Cuotas y valor en el mercado KOM
El mercado del maillot de montaña suele abrirse antes del inicio de la gran vuelta y mantiene cuotas antepost durante toda la carrera. La liquidez es menor que en la clasificación general, lo que produce cuotas más amplias y márgenes más generosos para la casa, pero también desajustes mayores que el apostador informado puede explotar.
El valor típico se encuentra en corredores cuya estrategia de equipo cambia durante la carrera. Si un equipo pierde a su líder de la general en la primera semana y libera a su mejor escalador para la clasificación de montaña, las cuotas de ese corredor para el KOM pueden tardar días en reflejar su nuevo objetivo. Esa ventana temporal es una oportunidad directa que requiere seguir la carrera de cerca y estar atento a las declaraciones de directores deportivos después de cada etapa. Las grandes vueltas producen este tipo de situación con frecuencia, porque los abandonos y los cambios de planes son habituales en tres semanas de competición.
Otro escenario de valor aparece cuando un corredor acumula puntos silenciosamente en las fugas de las primeras jornadas de montaña y el mercado no ajusta su cuota con la rapidez que la clasificación real justificaría.

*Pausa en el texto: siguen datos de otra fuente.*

-- ==== Sys2Proof/Word.lean ====
section
/-! DEFINITION. The word and byte types (spec/00_scope.md R13, R14). A register, a command word, a bus word and an
int32 of the datapath are all 32 bits; whether they are read signed is said where they are used. -/

namespace Sys2Proof

/-- One byte of a byte memory. -/
abbrev Byte := BitVec 8

/-- One 32-bit word: a register, a command word, a host bus word, an int32 datapath value. -/
abbrev Word := BitVec 32

end Sys2Proof
end

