-- ==== Sys2Proof/Machine/State.lean ====
section
/-! DEFINITION. The state of the block as plain data (spec/10_state.md R30 to R53), the reasons a step can stop, and the
state after reset. -/

namespace Sys2Proof.Machine

/-- The bit reader's state (R48). The value 3 of STATUS.RSTATE does not occur, and the type has no fourth value. -/
inductive RState where
  | idle
  | ready
  | faulted
deriving DecidableEq, Repr

/-- The error codes 1 to 7 of 60_exceptions.md R261; the reserved codes 8 to 15 do not occur. -/
inductive ErrCode where
  | malformedTable
  | streamOverrun
  | argRange
  | invalidCode
  | illegalCommand
  | notReady
  | badBufferLength
deriving DecidableEq, Repr

/-- The memories of the host aperture (R41 to R47). -/
inductive MemName where
  | htBits
  | huffval
  | qt
  | coef
  | ws
  | out
  | buf
deriving DecidableEq, Repr

/-- The bit reader: its architectural state (R48) and its prefetch state (R49). -/
structure Reader where
  rstate     : RState
  /-- P, the number of stream bits consumed since BR_INIT. -/
  p          : Word
  /-- LEN_LATCHED, the copy of BR_LEN taken at BR_INIT. -/
  lenLatched : Word
  /-- W, the read-ahead word; its valid bits are left-aligned. -/
  w          : Word
  /-- NW, the number of valid bits in W. -/
  nw         : Nat
  /-- RS, the reservoir; its valid bits are left-aligned. -/
  rs         : Word
  /-- NR, the number of valid bits in RS. -/
  nr         : Nat
  /-- IDX, the index of the next dword to load. -/
  idx        : Nat
deriving DecidableEq, Repr

/-- The reader as reset and SOFT_RESET leave it (R52, 44_control.md R252). -/
def Reader.initial : Reader :=
  { rstate := .idle, p := 0, lenLatched := 0, w := 0, nw := 0, rs := 0, nr := 0, idx := 0 }

/-- A run of equal entries of a slot's LEN and SYM arrays: the 2^(16−len) lookaheads from `base` on, which share one
codeword of length `len` (41_huffman.md R165). -/
structure LutRun where
  base : Nat
  len  : Nat
  sym  : Byte
deriving DecidableEq, Repr

/-- One decode-table slot (R51): VALID(s) with the contents of LEN(s) and SYM(s) as a list of runs, every lookahead
outside the runs holding (0, 0) (log 6). An invalid slot's arrays are read by no command; `none` is "unspecified" (after
reset and after a failed build), `some` is what SOFT_RESET left there (R52; log 7). -/
inductive Slot where
  | invalid (contents : Option (List LutRun))
  | valid (table : List LutRun)
deriving DecidableEq, Repr

/-- VALID(s) (R51). -/
def Slot.isValid : Slot → Bool
  | .invalid _ => false
  | .valid _ => true

/-- VALID(s) ← 0 with LEN(s) and SYM(s) unchanged (44_control.md R252). -/
def Slot.invalidate : Slot → Slot
  | .invalid t => .invalid t
  | .valid t => .invalid (some t)

/-- What the outside world does to the block: a host access, by absolute address and number of bytes (20_memory.md R70,
R71), or the platform's hardware reset (70_reset_and_hazards.md R300; log 13). -/
inductive HostRequest where
  | read (addr : Nat) (bytes : Nat)
  | write (addr : Nat) (bytes : Nat) (value : Word)
  | reset
deriving DecidableEq, Repr

/-- The byte memories and word memories of the aperture as (offset, byte) pairs in one canonical form: offsets strictly
rising (`Memory.wf`). An offset that is not listed is unwritten (R53) and has no value (log 4). The four bytes of a word
are listed most significant first (20_memory.md R79; for the word memories, which have no visible byte order, log 12). -/
abbrev Memory := List Host.Cell

/-- The canonical form: offsets strictly rising. An unlisted offset has no value, so no entry can equal it. -/
abbrev Memory.wf (m : Memory) : Prop := m.Pairwise (fun c d => c.1 < d.1)

/-- Why the machine stops with a fault. Every one is a fault of the model in the spec's sense ("a fault recorded for the
whole run", 70_reset_and_hazards.md R313), not an error that the hardware reports. -/
inductive Fault where
  /-- A command read an entry that nothing has written since reset (10_state.md R53, U5). Raised by DQ_COEF, HT_BUILD,
  HT_DECODE, BR_PEEK, BR_READ and the transforms. Safe: the hardware goes on with a value no rule fixes. -/
  | unwritten (m : MemName)
  /-- A reader command ran on a primed reader after the host had written a word of its buffer (70_reset_and_hazards.md
  R304, U11; log 8). Raised by BR_PEEK, BR_READ, BR_SKIP, BR_POS and HT_DECODE. Safe: the hardware goes on with stale or
  new bits, and the host cannot tell which. -/
  | bufChangedWhilePrimed
  /-- A host access outside the aperture (20_memory.md R70; log 14). Raised by the host bus. Safe: such an access is none
  of the block's. -/
  | outsideAperture
deriving DecidableEq, Repr

/-- Why a step has no meaning. -/
inductive Refusal where
  /-- A command without a meaning in this model. Raised only by an arm of `exec`; there is none left. Safe. -/
  | notModelled (mnemonic : String)
  /-- A host access that is not a 32-bit access or not aligned to 4 bytes: "A model refuses it (the host step has no
  meaning)" (20_memory.md R71, U1). Raised by the host bus. Safe. -/
  | unsupportedAccess
deriving DecidableEq, Repr

/-- The machine's state. -/
structure State where
  /-- The configuration (00_scope.md R20). No step changes it (log 1). -/
  cfg       : Config
  /-- ARG (R33). -/
  arg       : Word
  /-- ARG2 (R34). -/
  arg2      : Word
  /-- RESULT (R36). -/
  result    : Word
  /-- ERRINFO (R37). -/
  errInfo   : Word
  /-- HVLEN (R38). -/
  hvlen     : Word
  /-- BR_LEN (R39). -/
  brLen     : Word
  /-- STATUS.BUSY (R35, 20_memory.md R86; log 3). -/
  busy      : Bool
  /-- STATUS.ERR and STATUS.ERRCODE: ERR = 1 exactly when there is a code (R35, "ERR = 0 implies ERRCODE = 0"). -/
  err       : Option ErrCode
  /-- The bit reader (R48, R49). -/
  reader    : Reader
  /-- The NHT decode-table slots (R51). -/
  slots     : List Slot
  /-- HT_BITS, HUFFVAL, QT, COEF, WS, OUT and BUF (R41 to R47). -/
  mem       : Memory
  /-- The model's own: the host wrote a word of the primed reader's buffer (log 8). -/
  bufDirty  : Bool
  /-- The model's own: what the outside world does next, oldest first (log 2). -/
  requests  : List HostRequest
  /-- The model's own: what the host's reads returned, newest first (log 2). -/
  replies   : List Word
  /-- The model's own: how many free values have been drawn (log 5). -/
  freeCount : Nat
deriving DecidableEq, Repr

/-- The block with the given parameters right after hardware reset (R52, 70_reset_and_hazards.md R300). -/
def State.resetWith (c : Config) : State :=
  { cfg := c, arg := 0, arg2 := 0, result := 0, errInfo := 0, hvlen := 0, brLen := 0, busy := false, err := none,
    reader := Reader.initial, slots := List.replicate c.nht (.invalid none), mem := [], bufDirty := false,
    requests := [], replies := [], freeCount := 0 }

/-- The machine right after reset, with the default parameters of 00_scope.md R11. -/
def State.reset : State := State.resetWith Config.standard

end Sys2Proof.Machine
end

Si un ciclista que cotizaba a 15.00 antes del inicio lleva tres días metiéndose en fugas y ya ha sumado veinte puntos de montaña, su cuota debería estar bajando con fuerza, y si no lo hace, hay una oportunidad clara.

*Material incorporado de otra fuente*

/-- R163 (reasons 1 to 3), R262: the checks of Validate, each with its reason and detail; the slot is left invalid (its
arrays unspecified, log 7) and nothing else changes. That reasons 1 and 2 are raised although entries of HT_BITS behind
the failing check are unwritten is the model's reading of R163's order (log 11, DEDUCED), not a rule. -/
def Obligations.HtBuildRejectsMalformedCounts : Prop :=
  ∀ (s : State) (b : BitVec 4), b.toNat < s.cfg.nht →
    let failed (info : Nat) : State :=
      { s with slots := s.slots.set b.toNat (.invalid none), err := some .malformedTable, errInfo := BitVec.ofNat 32 info }
    (256 < s.hvlen.toNat →
      exec (.htBuild b) s = .next (failed (0x01000000 + s.hvlen.toNat % 2 ^ 24))) ∧
    (∀ i < 16, s.hvlen.toNat ≤ 256 →
      (∀ j < i, ∃ c, s.mem.readWord (MemName.htBits.wordAddr j) = some c ∧ c.toNat < 2 ^ (j + 1)) →
      (∃ c, s.mem.readWord (MemName.htBits.wordAddr i) = some c ∧ 2 ^ (i + 1) ≤ c.toNat) →
      exec (.htBuild b) s = .next (failed (0x02000000 + (i + 1)))) ∧
    ∀ cs : List Nat, s.hvlen.toNat ≤ 256 → cs.length = 16 →
      (∀ i < 16, ∃ c, s.mem.readWord (MemName.htBits.wordAddr i) = some c ∧ c.toNat = cs.getD i 0 ∧
        c.toNat < 2 ^ (i + 1)) →
      cs.sum ≠ s.hvlen.toNat →
      exec (.htBuild b) s = .next (failed (0x03000000 + cs.sum % 2 ^ 24))

/-- R164 (reason 4), R262: a loaded specification whose codewords run out of the code space fails at the least length L at
which they do. R164's doubling is the spec's own reading, from general knowledge (93_implementation_defined.md G2), and its
reason 4 is the spec's decision ("not in the source"); the slot's arrays are unspecified (log 7). -/
def Obligations.HtBuildRejectsCodeSpaceOverflow : Prop :=
  ∀ (s : State) (b : BitVec 4) (cs : List Nat) (len : Nat), b.toNat < s.cfg.nht → SpecLoaded s cs →
    1 ≤ len → len ≤ 16 → 2 ^ len < codeSpace cs len → (∀ l, 1 ≤ l → l < len → codeSpace cs l ≤ 2 ^ l) →
    exec (.htBuild b) s = .next
      { s with slots := s.slots.set b.toNat (.invalid none), err := some .malformedTable,
               errInfo := BitVec.ofNat 32 (0x04000000 + len) }

/-- R166: in a legal table every lookahead that shares a codeword's prefix has the codeword's length and symbol. -/
def Obligations.LookupDependsOnTheCodewordOnly : Prop :=
  ∀ (t : List LutRun) (v v' : Nat), TableLegal t → (lookup t v).1 ≠ 0 →
    v' / 2 ^ (16 - (lookup t v).1) = v / 2 ^ (16 - (lookup t v).1) → lookup t v' = lookup t v

/-- R167: HT_DECODE of a lookahead with a codeword that fits returns its length and symbol, moves P by the length, and
changes nothing else but the prefetch state. -/
def Obligations.HtDecodeReturnsLengthAndSymbol : Prop :=
  ∀ (s : State) (b : BitVec 4) (t : List LutRun) (v : Nat), b.toNat < s.cfg.nht → s.slot b.toNat = .valid t →
    s.Primed → LookaheadIs s v → (lookup t v).1 ≠ 0 → (lookup t v).1 ≤ s.reader.remaining → ∃ u,
      exec (.htDecode b) s = .next u ∧
      MovedBy (BitVec.ofNat 32 (lookup t v).1)
        { s with result := BitVec.ofNat 32 ((lookup t v).1 * 256 + (lookup t v).2.toNat) } u

/-- R167, R168: HT_DECODE without a codeword raises INVALID_CODE(v) when 16 bits remain; STREAM_OVERRUN(P) when fewer
remain and the mode is STRICT, or the codeword is missing or does not fit. The reader is faulted; nothing else changes. -/
def Obligations.HtDecodeFailures : Prop :=
  ∀ (s : State) (b : BitVec 4) (t : List LutRun), b.toNat < s.cfg.nht → s.slot b.toNat = .valid t → s.Primed →
    let failed (e : ErrCode) (info : Word) : State :=
      { s with err := some e, errInfo := info, reader := { s.reader with rstate := .faulted } }
    (s.cfg.tailMode = .strict → s.reader.remaining < 16 →
      exec (.htDecode b) s = .next (failed .streamOverrun s.reader.p)) ∧
    ∀ v, LookaheadIs s v →
      (16 ≤ s.reader.remaining → (lookup t v).1 = 0 →
        exec (.htDecode b) s = .next (failed .invalidCode (BitVec.ofNat 32 v))) ∧
      (s.reader.remaining < 16 → (lookup t v).1 = 0 ∨ s.reader.remaining < (lookup t v).1 →
        exec (.htDecode b) s = .next (failed .streamOverrun s.reader.p))

/-- R169: HT_PROBE returns the filled flag in bit 31, the length in bits 12:8 and the symbol in bits 7:0, every other bit
0, and changes nothing else. -/
def Obligations.HtProbeReturnsTheEntry : Prop :=
  ∀ (s : State) (b : BitVec 4) (v : BitVec 16) (t : List LutRun), b.toNat < s.cfg.nht → s.slot b.toNat = .valid t →
    TableLegal t → ∃ r : Word, exec (.htProbe b v) s = .next { s with result := r } ∧
      r.getLsbD 31 = decide ((lookup t v.toNat).1 ≠ 0) ∧ (r.extractLsb' 8 5).toNat = (lookup t v.toNat).1 ∧
      r.extractLsb' 0 8 = (lookup t v.toNat).2 ∧ r.extractLsb' 13 18 = 0

/-- R170: a stream that spells codewords of a valid slot decodes to exactly their lengths and symbols, and P ends behind
the last codeword, if 16 bits are left at the start of the last one, or, with ZERO_FILL, if just its own bits are. The bits
of every lookahead, up to the end of the buffer, are written (R53; log 10). -/
def Obligations.DecodingInvertsTheCodewords : Prop :=
  ∀ (s : State) (b : BitVec 4) (t rs : List LutRun) (last : LutRun), s.Inv → b.toNat < s.cfg.nht →
    s.slot b.toNat = .valid t → s.Primed → (∀ r ∈ rs ++ [last], r ∈ t) →
    SpellsCodewords s.mem s.reader.p.toNat (rs ++ [last]) →
    s.Remain ((rs.map (fun r => r.len)).sum + 16) ∨
      (s.cfg.tailMode = .zeroFill ∧ s.Remain ((rs ++ [last]).map (fun r => r.len)).sum) →
    StreamWritten s.mem s.reader.p.toNat (min ((rs.map (fun r => r.len)).sum + 16) s.reader.remaining) → ∃ u,
      DecodesTo b (rs ++ [last]) s u ∧
      u.reader.p.toNat = s.reader.p.toNat + ((rs ++ [last]).map (fun r => r.len)).sum

/-! ### The datapath and the transform -/

/-- R190, R191, R192, R194: the operations on integers: wrap32 of sum, difference and product; the floor of x / 2^n; the
product wrapped before the shift; the exact clamp of x + 128. -/
def Obligations.DatapathMatchesIntegerArithmetic : Prop :=
  ∀ a b : Word,
    (add32 a b).toInt = Int.bmod (a.toInt + b.toInt) (2 ^ 32) ∧
    (sub32 a b).toInt = Int.bmod (a.toInt - b.toInt) (2 ^ 32) ∧
    (mul32 a b).toInt = Int.bmod (a.toInt * b.toInt) (2 ^ 32) ∧
    (∀ n ≤ 31, (descale a n).toInt = a.toInt / 2 ^ n) ∧
    (fixedMul a b).toInt = fixedMulInt a.toInt b.toInt ∧
    ((rangeLimit a).toNat : Int) = rangeLimitInt a.toInt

Comparar cuotas entre operadores es especialmente rentable en este mercado porque, al ser menos líquido, las diferencias de precio entre casas de apuestas suelen ser mayores que en la clasificación general o en el ganador de etapa.
Los lunares como oportunidad de nicho
La clasificación de montaña es un mercado para el apostador paciente que acepta trabajar con menos liquidez y menos información pública a cambio de operar en un terreno donde la competencia analítica es mínima. Mientras el mercado de la general y las etapas atrae la atención masiva, el maillot de lunares se disputa en un ecosistema paralelo con sus propias reglas de puntuación, sus propios perfiles de corredor y sus propias ventanas de valor que se abren y cierran al ritmo de las fugas y los puertos coronados.
Menos ruido, más señal. Ese es el atractivo del KOM para quien quiere apostar con ventaja.